Injecting anxiety into something as mundane as tea delivery is a very Matty-from-The-1975 thing to. It won’t have gone unnoticed by The 1975’s rapidly accumulated and unusually engaged fan community, who helped the band’s tracks like “Chocolate” and “Girls” dominate international airwaves, but this 26-year-old isn’t like most frontmen in most bands, and The 1975 are not your average British guitar four-piece. Their image is as multi-layered and wilfully disorientating as their music, which genre-hops between rock, R&B, electro, and '80s FM rock.

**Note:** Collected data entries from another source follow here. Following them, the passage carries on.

-- ==== Sys2Proof/Machine/Core.lean ====
section
/-! DEFINITION. The machine behind the host's interface. -/

def Sys2Proof.core : Host.Core :=
  { State := Sys2Proof.Machine.State, Fault := Sys2Proof.Machine.Fault,
    Refusal := Sys2Proof.Machine.Refusal, step := Sys2Proof.Machine.step,
    reset := Sys2Proof.Machine.State.reset }
end

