-- ==== Sys2Proof/Laws/Decode.lean ====
section
/-! SUPPORT. What the decoder does with the bytes of a key: it takes the operand bytes of the one row the
key selects. -/

namespace Sys2Proof

/-- Decoding the bytes of a key that a fetch can form is completing the form of its row
(30_encoding.md R60, R76). -/
theorem decode_key_bytes (k : Key) (bs : List Byte) (hk : k.prefixed = true ∨ k.opcode ≠ Config.prefixByte) :
    decode (k.bytes ++ bs) = decodeKey k bs := by
  obtain ⟨p, op⟩ := k
  cases p
  · have hop : op ≠ Config.prefixByte := by simpa using hk
    simp [Key.bytes, decode, hop]
  · simp [Key.bytes, decode]

/-- An instruction decodes from its encoding when its row completes to it. -/
theorem decode_encode_of_row {i : Instr} {row : Row} (rest : List Byte)
    (hk : i.key.prefixed = true ∨ i.key.opcode ≠ Config.prefixByte) (hrow : rowOf i.key = some row)
    (hform : (row.form i.key.opcode).complete (i.operandBytes ++ rest) = .ok (i, rest)) :
    decode (encode i ++ rest) = .ok (i, rest) := by
  rw [encode, List.append_assoc, decode_key_bytes _ _ hk, decodeKey, hrow]
  exact hform

end Sys2Proof
end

But front and centre, there’s Matty Healy. Some artists talk like they’re reading from a script; Matty speaks with utter conviction of thoughts that seem to be a work in progress, peppering his sentences with phrases like “postmodern,” “meta,” and “post-ironic.” His focus is contagious, and persuasive to the point of being faintly intoxicating. Matty has a romantic view of that long-gone era when artists were untouchable entities — when seeing Michael Jackson at London’s Wembley Stadium was the nearest he’d ever get to his existence being acknowledged by his hero. Equally he knows that the internet, which he blames for blowing the lid off the whole pop mystification game, has been integral to his own success. Using a highly stylized social media strategy that first centred on monochrome imagery and oblique, idiosyncratic missives quite at odds with most new pop acts’ ‘selfie with Demi Lovato’ approach, The 1975 have navigated a strange but charismatic path—sonically and stylistically—between those two eras.

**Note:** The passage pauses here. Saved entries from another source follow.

-- ==== Sys2Proof/Laws/PerInstr.lean ====
section
/-! SUPPORT. Per-instruction family `EncodedLength`: every encoding is 1 to 3 bytes long, and exactly 2
on the prefixed page (30_encoding.md R61). -/

namespace Sys2Proof.Laws.EncodedLength

/-- The length of an instruction is 1, 2 or 3, and 2 for a prefixed key (30_encoding.md R61). -/
def Statement (i : Instr) : Prop :=
  1 ≤ i.length ∧ i.length ≤ 3 ∧ (i.key.prefixed = true → i.length = 2)

/-- An unprefixed instruction of `n` bytes. -/
theorem of_plain {i : Instr} (n : Nat) (h : i.length = n) (hk : i.key.prefixed = false)
    (h₁ : 1 ≤ n) (h₃ : n ≤ 3) : Statement i := by
  subst h
  exact ⟨h₁, h₃, by simp [hk]⟩

/-- A prefixed instruction has 2 bytes. -/
theorem of_prefixed {i : Instr} (h : i.length = 2) : Statement i := by
  simp [Statement, h]

theorem nop : Statement .nop := of_plain 1 rfl rfl (by decide) (by decide)
theorem ldRrN16 (rr : PairSp) (n : Word) : Statement (.ldRrN16 rr n) := of_plain 3 rfl rfl (by decide) (by decide)
theorem ldBcA : Statement .ldBcA := of_plain 1 rfl rfl (by decide) (by decide)
theorem ldDeA : Statement .ldDeA := of_plain 1 rfl rfl (by decide) (by decide)
theorem ldHliA : Statement .ldHliA := of_plain 1 rfl rfl (by decide) (by decide)
theorem ldHldA : Statement .ldHldA := of_plain 1 rfl rfl (by decide) (by decide)
theorem incRr (rr : PairSp) : Statement (.incRr rr) := of_plain 1 rfl rfl (by decide) (by decide)
theorem incR8 (r : R8) : Statement (.incR8 r) := of_plain 1 rfl rfl (by decide) (by decide)
theorem decR8 (r : R8) : Statement (.decR8 r) := of_plain 1 rfl rfl (by decide) (by decide)
theorem ldRN8 (dst : R8) (n : Byte) : Statement (.ldRN8 dst n) := of_plain 2 rfl rfl (by decide) (by decide)
theorem ldHlN8 (n : Byte) : Statement (.ldHlN8 n) := of_plain 2 rfl rfl (by decide) (by decide)
theorem rlca : Statement .rlca := of_plain 1 rfl rfl (by decide) (by decide)
theorem rrca : Statement .rrca := of_plain 1 rfl rfl (by decide) (by decide)
theorem rla : Statement .rla := of_plain 1 rfl rfl (by decide) (by decide)
theorem rra : Statement .rra := of_plain 1 rfl rfl (by decide) (by decide)
theorem ldN16Sp (n : Word) : Statement (.ldN16Sp n) := of_plain 3 rfl rfl (by decide) (by decide)
theorem addHlRr (rr : PairSp) : Statement (.addHlRr rr) := of_plain 1 rfl rfl (by decide) (by decide)
theorem ldABc : Statement .ldABc := of_plain 1 rfl rfl (by decide) (by decide)
theorem ldADe : Statement .ldADe := of_plain 1 rfl rfl (by decide) (by decide)
theorem ldAHli : Statement .ldAHli := of_plain 1 rfl rfl (by decide) (by decide)
theorem ldAHld : Statement .ldAHld := of_plain 1 rfl rfl (by decide) (by decide)
theorem decRr (rr : PairSp) : Statement (.decRr rr) := of_plain 1 rfl rfl (by decide) (by decide)
theorem illegal10 : Statement .illegal10 := of_plain 1 rfl rfl (by decide) (by decide)
theorem jrE8 (e : Byte) : Statement (.jrE8 e) := of_plain 2 rfl rfl (by decide) (by decide)
theorem jrCcE8 (cc : Cond) (e : Byte) : Statement (.jrCcE8 cc e) := of_plain 2 rfl rfl (by decide) (by decide)
theorem daa : Statement .daa := of_plain 1 rfl rfl (by decide) (by decide)
theorem cpl : Statement .cpl := of_plain 1 rfl rfl (by decide) (by decide)
theorem scf : Statement .scf := of_plain 1 rfl rfl (by decide) (by decide)
theorem ccf : Statement .ccf := of_plain 1 rfl rfl (by decide) (by decide)
theorem ldRR (dst src : R8) : Statement (.ldRR dst src) := of_plain 1 rfl rfl (by decide) (by decide)
theorem ldRHl (dst : R8) : Statement (.ldRHl dst) := of_plain 1 rfl rfl (by decide) (by decide)
theorem ldHlR (src : R8) : Statement (.ldHlR src) := of_plain 1 rfl rfl (by decide) (by decide)
theorem illegal76 : Statement .illegal76 := of_plain 1 rfl rfl (by decide) (by decide)
theorem addAR8 (r : R8) : Statement (.addAR8 r) := of_plain 1 rfl rfl (by decide) (by decide)
theorem adcAR8 (r : R8) : Statement (.adcAR8 r) := of_plain 1 rfl rfl (by decide) (by decide)
theorem subAR8 (r : R8) : Statement (.subAR8 r) := of_plain 1 rfl rfl (by decide) (by decide)
theorem sbcAR8 (r : R8) : Statement (.sbcAR8 r) := of_plain 1 rfl rfl (by decide) (by decide)
theorem andAR8 (r : R8) : Statement (.andAR8 r) := of_plain 1 rfl rfl (by decide) (by decide)
theorem xorAR8 (r : R8) : Statement (.xorAR8 r) := of_plain 1 rfl rfl (by decide) (by decide)
theorem orAR8 (r : R8) : Statement (.orAR8 r) := of_plain 1 rfl rfl (by decide) (by decide)
theorem cpAR8 (r : R8) : Statement (.cpAR8 r) := of_plain 1 rfl rfl (by decide) (by decide)
theorem retCc (cc : Cond) : Statement (.retCc cc) := of_plain 1 rfl rfl (by decide) (by decide)
theorem popRr (rr : PairAf) : Statement (.popRr rr) := of_plain 1 rfl rfl (by decide) (by decide)
theorem jpCcN16 (cc : Cond) (n : Word) : Statement (.jpCcN16 cc n) := of_plain 3 rfl rfl (by decide) (by decide)
theorem jpN16 (n : Word) : Statement (.jpN16 n) := of_plain 3 rfl rfl (by decide) (by decide)
theorem callCcN16 (cc : Cond) (n : Word) : Statement (.callCcN16 cc n) := of_plain 3 rfl rfl (by decide) (by decide)
theorem pushRr (rr : PairAf) : Statement (.pushRr rr) := of_plain 1 rfl rfl (by decide) (by decide)
theorem addAN8 (n : Byte) : Statement (.addAN8 n) := of_plain 2 rfl rfl (by decide) (by decide)
theorem adcAN8 (n : Byte) : Statement (.adcAN8 n) := of_plain 2 rfl rfl (by decide) (by decide)
theorem subAN8 (n : Byte) : Statement (.subAN8 n) := of_plain 2 rfl rfl (by decide) (by decide)
theorem sbcAN8 (n : Byte) : Statement (.sbcAN8 n) := of_plain 2 rfl rfl (by decide) (by decide)
theorem andAN8 (n : Byte) : Statement (.andAN8 n) := of_plain 2 rfl rfl (by decide) (by decide)
theorem xorAN8 (n : Byte) : Statement (.xorAN8 n) := of_plain 2 rfl rfl (by decide) (by decide)
theorem orAN8 (n : Byte) : Statement (.orAN8 n) := of_plain 2 rfl rfl (by decide) (by decide)
theorem cpAN8 (n : Byte) : Statement (.cpAN8 n) := of_plain 2 rfl rfl (by decide) (by decide)
theorem rstT (t : BitVec 3) : Statement (.rstT t) := of_plain 1 rfl rfl (by decide) (by decide)
theorem ret : Statement .ret := of_plain 1 rfl rfl (by decide) (by decide)
theorem callN16 (n : Word) : Statement (.callN16 n) := of_plain 3 rfl rfl (by decide) (by decide)
theorem reti : Statement .reti := of_plain 1 rfl rfl (by decide) (by decide)
theorem ldhN8A (n : Byte) : Statement (.ldhN8A n) := of_plain 2 rfl rfl (by decide) (by decide)
theorem ldhAN8 (n : Byte) : Statement (.ldhAN8 n) := of_plain 2 rfl rfl (by decide) (by decide)
theorem ldhCA : Statement .ldhCA := of_plain 1 rfl rfl (by decide) (by decide)
theorem ldhAC : Statement .ldhAC := of_plain 1 rfl rfl (by decide) (by decide)
theorem addSpE8 (e : Byte) : Statement (.addSpE8 e) := of_plain 2 rfl rfl (by decide) (by decide)
theorem jpHl : Statement .jpHl := of_plain 1 rfl rfl (by decide) (by decide)
theorem ldN16A (n : Word) : Statement (.ldN16A n) := of_plain 3 rfl rfl (by decide) (by decide)
theorem ldAN16 (n : Word) : Statement (.ldAN16 n) := of_plain 3 rfl rfl (by decide) (by decide)
theorem di : Statement .di := of_plain 1 rfl rfl (by decide) (by decide)
theorem ei : Statement .ei := of_plain 1 rfl rfl (by decide) (by decide)
theorem ldHlSpE8 (e : Byte) : Statement (.ldHlSpE8 e) := of_plain 2 rfl rfl (by decide) (by decide)
theorem ldSpHl : Statement .ldSpHl := of_plain 1 rfl rfl (by decide) (by decide)
theorem illegalD3 : Statement .illegalD3 := of_plain 1 rfl rfl (by decide) (by decide)
theorem illegalDB : Statement .illegalDB := of_plain 1 rfl rfl (by decide) (by decide)
theorem illegalDD : Statement .illegalDD := of_plain 1 rfl rfl (by decide) (by decide)
theorem illegalE3 : Statement .illegalE3 := of_plain 1 rfl rfl (by decide) (by decide)
theorem illegalE4 : Statement .illegalE4 := of_plain 1 rfl rfl (by decide) (by decide)
theorem illegalEB : Statement .illegalEB := of_plain 1 rfl rfl (by decide) (by decide)
theorem illegalEC : Statement .illegalEC := of_plain 1 rfl rfl (by decide) (by decide)
theorem illegalED : Statement .illegalED := of_plain 1 rfl rfl (by decide) (by decide)
theorem illegalF4 : Statement .illegalF4 := of_plain 1 rfl rfl (by decide) (by decide)
theorem illegalFC : Statement .illegalFC := of_plain 1 rfl rfl (by decide) (by decide)
theorem illegalFD : Statement .illegalFD := of_plain 1 rfl rfl (by decide) (by decide)
theorem rlcR8 (r : R8) : Statement (.rlcR8 r) := of_prefixed rfl
theorem rrcR8 (r : R8) : Statement (.rrcR8 r) := of_prefixed rfl
theorem rlR8 (r : R8) : Statement (.rlR8 r) := of_prefixed rfl
theorem rrR8 (r : R8) : Statement (.rrR8 r) := of_prefixed rfl
theorem slaR8 (r : R8) : Statement (.slaR8 r) := of_prefixed rfl
theorem sraR8 (r : R8) : Statement (.sraR8 r) := of_prefixed rfl
theorem swapR8 (r : R8) : Statement (.swapR8 r) := of_prefixed rfl
theorem srlR8 (r : R8) : Statement (.srlR8 r) := of_prefixed rfl
theorem bitBR8 (b : BitVec 3) (r : R8) : Statement (.bitBR8 b r) := of_prefixed rfl
theorem resBR8 (b : BitVec 3) (r : R8) : Statement (.resBR8 b r) := of_prefixed rfl
theorem setBR8 (b : BitVec 3) (r : R8) : Statement (.setBR8 b r) := of_prefixed rfl

end Sys2Proof.Laws.EncodedLength
end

Non-superfans may find Matty’s onstage persona a little banal—that particular character is a preening, pouting, shirtless rock god in the tried and tested Mick Jagger vein—but today, in his kitchen and on his own territory, he bears a closer resemblance to the complex personality identifiable in his songwriting. His layered, claustrophobic lyrics reveal a man obsessed with fear and fragility, success and failure, endlessly looking for answers about himself and the pop-culture world he uncomfortably inhabits. In typically perverse fashion, Matty is more interesting and convincing when he’s sitting in his kitchen underneath a chalkboard bearing a reminder about which night to take out the trash, than he is when he’s actually trying to be a pop star.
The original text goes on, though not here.